-- ==== Sys2Proof/Laws/Fabric.lean ====
section
/-! SUPPORT. The laws of the operations of Machine/Fabric.lean: which fields of the state each may change. -/

namespace Sys2Proof.Machine

theorem State.addOut_keeps (n : Nat) (s : State) :
    Keeps [.disp] s (State.addOut n s) := by
  unfold State.addOut
  exact Keeps.after (Keeps.disp ..) ((.refl _ _)) rfl

theorem State.subOut_keeps (n : Nat) (s : State) :
    Keeps [.disp] s (State.subOut n s) := by
  unfold State.subOut
  exact Keeps.after (Keeps.disp ..) ((.refl _ _)) rfl

theorem State.portSettle_keeps (p : Nat) (s : State) :
    Keeps [.disp, .fab, .led] s (State.portSettle p s) := by
  unfold State.portSettle
  extract_lets -underBinder +onlyGivenNames -merge a1 a2
  exact Keeps.ite ((.refl _ _))
      (by
        extract_lets -underBinder +onlyGivenNames -merge a3 a4 s5
        refine .viaKeeps (x := s5) (Keeps.after (State.onPort_keeps ..) ((.refl _ _)) rfl) fun h6 => ?_
        try clear_value s5
        extract_lets -underBinder +onlyGivenNames -merge r7 s8
        refine .viaKeeps (x := s8) (Keeps.after (Keeps.fab ..) h6 rfl) fun h9 => ?_
        try clear_value s8
        extract_lets -underBinder +onlyGivenNames -merge s10
        refine .viaKeeps (x := s10) (Keeps.ite (Keeps.after (State.dropQueue_keeps ..) h9 rfl)
            h9) fun h11 => ?_
        try clear_value s10
        exact Keeps.after (State.raise_keeps ..) h11 rfl)

theorem State.losePeers_keeps (p : Nat) (which : Peer → Bool) (s : State) :
    Keeps [.disp, .fab, .led] s (State.losePeers p which s) := by
  unfold State.losePeers
  extract_lets -underBinder +onlyGivenNames -merge a1 s2
  refine .viaKeeps (x := s2) (Keeps.foldl (fun _ _ h3 =>
      Keeps.after (State.subOut_keeps ..) h3 rfl)
      ((.refl _ _)) _) fun h4 => ?_
  try clear_value s2
  extract_lets -underBinder +onlyGivenNames -merge a5 s6
  refine .viaKeeps (x := s6) (Keeps.after (State.onPort_keeps ..) h4 rfl) fun h7 => ?_
  try clear_value s6
  extract_lets -underBinder +onlyGivenNames -merge s8
  refine .viaKeeps (x := s8) (Keeps.after (State.dropQueue_keeps ..) h7 rfl) fun h9 => ?_
  try clear_value s8
  exact Keeps.after (State.portSettle_keeps ..) h9 rfl

theorem State.hello_keeps (p : Nat) (s : State) :
    Keeps [.fab] s (State.hello p s) := by
  unfold State.hello
  exact Keeps.ite ((.refl _ _))
    (by
      extract_lets -underBinder +onlyGivenNames -merge s1
      refine .viaKeeps (x := s1) (Keeps.foldl (fun _ _ h2 =>
          Keeps.after (State.sendHop_keeps ..) h2 rfl)
          ((.refl _ _)) _) fun h3 => ?_
      try clear_value s1
      exact Keeps.after (State.onPort_keeps ..) h3 rfl)

theorem State.makeOper_keeps (p : Nat) (unit : Nat) (s : State) :
    Keeps [.disp, .fab, .led] s (State.makeOper p unit s) := by
  unfold State.makeOper
  split
  · exact (.refl _ _)
  · exact Keeps.ite ((.refl _ _))
      (by
        extract_lets -underBinder +onlyGivenNames -merge a1
        exact Keeps.after (State.portSettle_keeps ..) (Keeps.after (State.addOut_keeps ..) (Keeps.after (State.onPeer_keeps ..) ((.refl _ _)) rfl) rfl) rfl)

theorem execPortLinkChange_keeps (t : Nat) (port : Nat) (up : Bool) (s : State) :
    Runs [.disp, .fab, .led] s (execPortLinkChange t port up s) := by
  unfold execPortLinkChange
  extract_lets -underBinder +onlyGivenNames -merge s1
  refine .viaKeeps (x := s1) (Keeps.after (State.tick_keeps ..) ((.refl _ _)) rfl) fun h2 => ?_
  try clear_value s1
  exact Runs.ite (Runs.next h2)
      (by
        extract_lets -underBinder +onlyGivenNames -merge s3
        refine .viaKeeps (x := s3) (Keeps.after (State.losePeers_keeps ..) h2 rfl) fun h4 => ?_
        try clear_value s3
        extract_lets -underBinder +onlyGivenNames -merge s5
        refine .viaKeeps (x := s5) (Keeps.after (State.onPort_keeps ..) h4 rfl) fun h6 => ?_
        try clear_value s5
        exact Runs.next (Keeps.after (State.hello_keeps ..) (Keeps.after (State.portSettle_keeps ..) h6 rfl) rfl))

theorem State.reconcile_keeps (p : Nat) (unit : Nat) (c : Nat) (a : Nat) (s : State) :
    Keeps [.fab, .led] s (State.reconcile p unit c a s) := by
  unfold State.reconcile
  split
  · exact (.refl _ _)
  · extract_lets -underBinder +onlyGivenNames -merge a1
    exact Keeps.ite ((.refl _ _))
        (Keeps.after (State.raise_keeps ..) (Keeps.after (State.onPort_keeps ..) (Keeps.after (State.onPeer_keeps ..) ((.refl _ _)) rfl) rfl) rfl)

theorem State.idConflict_keeps (p : Nat) (boot : Nat) (s : State) :
    Keeps [.fab, .led] s (State.idConflict p boot s) := by
  unfold State.idConflict
  exact Keeps.after (State.raise_keeps ..) (Keeps.after (Keeps.fab ..) ((.refl _ _)) rfl) rfl

theorem State.takeHello_keeps (p : Nat) (unit : Nat) (boot : Nat) (a : List Nat) (s : State) :
    Keeps [.disp, .fab, .led] s (State.takeHello p unit boot a s) := by
  unfold State.takeHello
  exact Keeps.ite (Keeps.after (State.idConflict_keeps ..) ((.refl _ _)) rfl)
    (by
      split
      · exact (.refl _ _)
      · extract_lets -underBinder +onlyGivenNames -merge s1
        refine .viaKeeps (x := s1) (Keeps.ite (Keeps.after (State.losePeers_keeps ..) ((.refl _ _)) rfl)
            ((.refl _ _))) fun h2 => ?_
        try clear_value s1
        extract_lets -underBinder +onlyGivenNames -merge s3
        refine .viaKeeps (x := s3) (Keeps.after (State.onPeer_keeps ..) h2 rfl) fun h4 => ?_
        try clear_value s3
        extract_lets -underBinder +onlyGivenNames -merge s5
        refine .viaKeeps (x := s5) (Keeps.eachIx (fun _ _ h6 =>
            Keeps.after (State.reconcile_keeps ..) h6 rfl)
            h4) fun h7 => ?_
        try clear_value s5
        exact Keeps.after (State.makeOper_keeps ..) h7 rfl)

theorem execLinkHello_keeps (t : Nat) (port : Nat) (unit : Nat) (boot : Nat) (keyCur : Nat) (keyOther : Nat) (a : List Nat) (s : State) :
    Runs [.disp, .fab, .led] s (execLinkHello t port unit boot keyCur keyOther a s) := by
  unfold execLinkHello
  extract_lets -underBinder +onlyGivenNames -merge a1 s2
  refine .viaKeeps (x := s2) (Keeps.after (State.tick_keeps ..) ((.refl _ _)) rfl) fun h3 => ?_
  try clear_value s2
  exact Runs.ite (Runs.next (Keeps.after (State.takeHello_keeps ..) h3 rfl))
      (Runs.next h3)

theorem execHelloSend_keeps (t : Nat) (port : Nat) (s : State) :
    Runs [.disp, .fab, .led] s (execHelloSend t port s) := by
  unfold execHelloSend
  extract_lets -underBinder +onlyGivenNames -merge s1
  refine .viaKeeps (x := s1) (Keeps.after (State.tick_keeps ..) ((.refl _ _)) rfl) fun h2 => ?_
  try clear_value s1
  extract_lets -underBinder +onlyGivenNames -merge a3
  exact Runs.ite (by
        extract_lets -underBinder +onlyGivenNames -merge s4
        refine .viaKeeps (x := s4) (Keeps.after (State.hello_keeps ..) h2 rfl) fun h5 => ?_
        try clear_value s4
        exact Runs.next (Keeps.foldl (fun _ _ h6 =>
              Keeps.after (State.makeOper_keeps ..) h6 rfl)
              h5 _))
      (Runs.next h2)

theorem execNeighbourTimeout_keeps (t : Nat) (port : Nat) (unit : Nat) (s : State) :
    Runs [.disp, .fab, .led] s (execNeighbourTimeout t port unit s) := by
  unfold execNeighbourTimeout
  extract_lets -underBinder +onlyGivenNames -merge s1
  refine .viaKeeps (x := s1) (Keeps.after (State.tick_keeps ..) ((.refl _ _)) rfl) fun h2 => ?_
  try clear_value s1
  split
  · exact Runs.ite (Runs.next (Keeps.after (State.losePeers_keeps ..) h2 rfl))
      (Runs.next h2)
  · exact Runs.next h2

theorem State.takeCredit_keeps (p : Nat) (unit : Nat) (counts : List Nat) (s : State) :
    Keeps [.fab] s (State.takeCredit p unit counts s) := by
  unfold State.takeCredit
  exact Keeps.after (State.onPeer_keeps ..) ((.refl _ _)) rfl

theorem execCredit_keeps (t : Nat) (port : Nat) (unit : Nat) (counts : List Nat) (s : State) :
    Runs [.fab] s (execCredit t port unit counts s) := by
  unfold execCredit
  exact Runs.next (Keeps.after (State.takeCredit_keeps ..) (Keeps.after (State.tick_keeps ..) ((.refl _ _)) rfl) rfl)

theorem execCreditSend_keeps (t : Nat) (port : Nat) (unit : Nat) (s : State) :
    Runs [.fab] s (execCreditSend t port unit s) := by
  unfold execCreditSend
  extract_lets -underBinder +onlyGivenNames -merge s1
  refine .viaKeeps (x := s1) (Keeps.after (State.tick_keeps ..) ((.refl _ _)) rfl) fun h2 => ?_
  try clear_value s1
  split
  · split
    · exact Runs.ite (Runs.next (Keeps.after (State.sendHop_keeps ..) (Keeps.after (State.onPeer_keeps ..) h2 rfl) rfl))
        (Runs.next h2)
    · exact Runs.next h2
  · exact Runs.next h2

theorem execFrameTransmit_keeps (t : Nat) (port : Nat) (s : State) :
    Runs [.disp, .fab] s (execFrameTransmit t port s) := by
  unfold execFrameTransmit
  extract_lets -underBinder +onlyGivenNames -merge s1
  refine .viaKeeps (x := s1) (Keeps.after (State.tick_keeps ..) ((.refl _ _)) rfl) fun h2 => ?_
  try clear_value s1
  exact Runs.ite (Runs.next h2)
      (by
        split
        · exact Runs.next h2
        · extract_lets -underBinder +onlyGivenNames -merge a3 a4 a5 a6 a7 a8 s9
          refine .viaKeeps (x := s9) (Keeps.after (State.onPort_keeps ..) h2 rfl) fun h10 => ?_
          try clear_value s9
          extract_lets -underBinder +onlyGivenNames -merge s11
          refine .viaKeeps (x := s11) (Keeps.after (State.onPeer_keeps ..) h10 rfl) fun h12 => ?_
          try clear_value s11
          exact Runs.next (Keeps.after (State.freeBuf_keeps ..) h12 rfl))

theorem State.stallBoundary_keeps (p : Nat) (s : State) :
    Keeps [.fab] s (State.stallBoundary p s) := by
  unfold State.stallBoundary
  exact Keeps.ite (Keeps.after (State.onPort_keeps ..) ((.refl _ _)) rfl)
    ((.refl _ _))

theorem State.noteSource_keeps (p : Nat) (unit : Nat) (f : Frame) (s : State) :
    Keeps [.fab] s (State.noteSource p unit f s) := by
  unfold State.noteSource
  extract_lets -underBinder +onlyGivenNames -merge a1 a2 a3
  exact Keeps.after (State.setSource_keeps ..) ((.refl _ _)) rfl

theorem State.relay_keeps (p : Nat) (unit : Nat) (f : Frame) (s : State) :
    Keeps [.disp, .fab] s (State.relay p unit f s) := by
  unfold State.relay
  extract_lets -underBinder +onlyGivenNames -merge a1
  exact Keeps.ite (Keeps.after (State.giveBack_keeps ..) ((.refl _ _)) rfl)
      (by
        extract_lets -underBinder +onlyGivenNames -merge a2 r3 s4
        refine .viaKeeps (x := s4) (Keeps.after (Keeps.fab ..) ((.refl _ _)) rfl) fun h5 => ?_
        try clear_value s4
        exact Keeps.foldl (fun _ _ h6 =>
            Keeps.after (State.enqueue_keeps ..) h6 rfl)
            h5 _)

theorem State.frameRejected_keeps (p : Nat) (cause : Nat) (f : Frame) (s : State) :
    Keeps [.fab, .led] s (State.frameRejected p cause f s) := by
  unfold State.frameRejected
  exact Keeps.after (State.raise_keeps ..) (Keeps.after (State.onPort_keeps ..) ((.refl _ _)) rfl) rfl

end Sys2Proof.Machine
end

*ABOUT THIS EXERCISE*.
After locating the line that contains "((.refl _ _)) rfl) fun h6 => ?_", please copy exactly every line from the start of the records through it, and nothing else.

*TASK OUTPUT*.
-- ==== Sys2Proof/Laws/Fabric.lean ====
section
/-! SUPPORT. The laws of the operations of Machine/Fabric.lean: which fields of the state each may change. -/

namespace Sys2Proof.Machine

theorem State.addOut_keeps (n : Nat) (s : State) :
    Keeps [.disp] s (State.addOut n s) := by
  unfold State.addOut
  exact Keeps.after (Keeps.disp ..) ((.refl _ _)) rfl

theorem State.subOut_keeps (n : Nat) (s : State) :
    Keeps [.disp] s (State.subOut n s) := by
  unfold State.subOut
  exact Keeps.after (Keeps.disp ..) ((.refl _ _)) rfl

theorem State.portSettle_keeps (p : Nat) (s : State) :
    Keeps [.disp, .fab, .led] s (State.portSettle p s) := by
  unfold State.portSettle
  extract_lets -underBinder +onlyGivenNames -merge a1 a2
  exact Keeps.ite ((.refl _ _))
      (by
        extract_lets -underBinder +onlyGivenNames -merge a3 a4 s5
        refine .viaKeeps (x := s5) (Keeps.after (State.onPort_keeps ..) ((.refl _ _)) rfl) fun h6 => ?_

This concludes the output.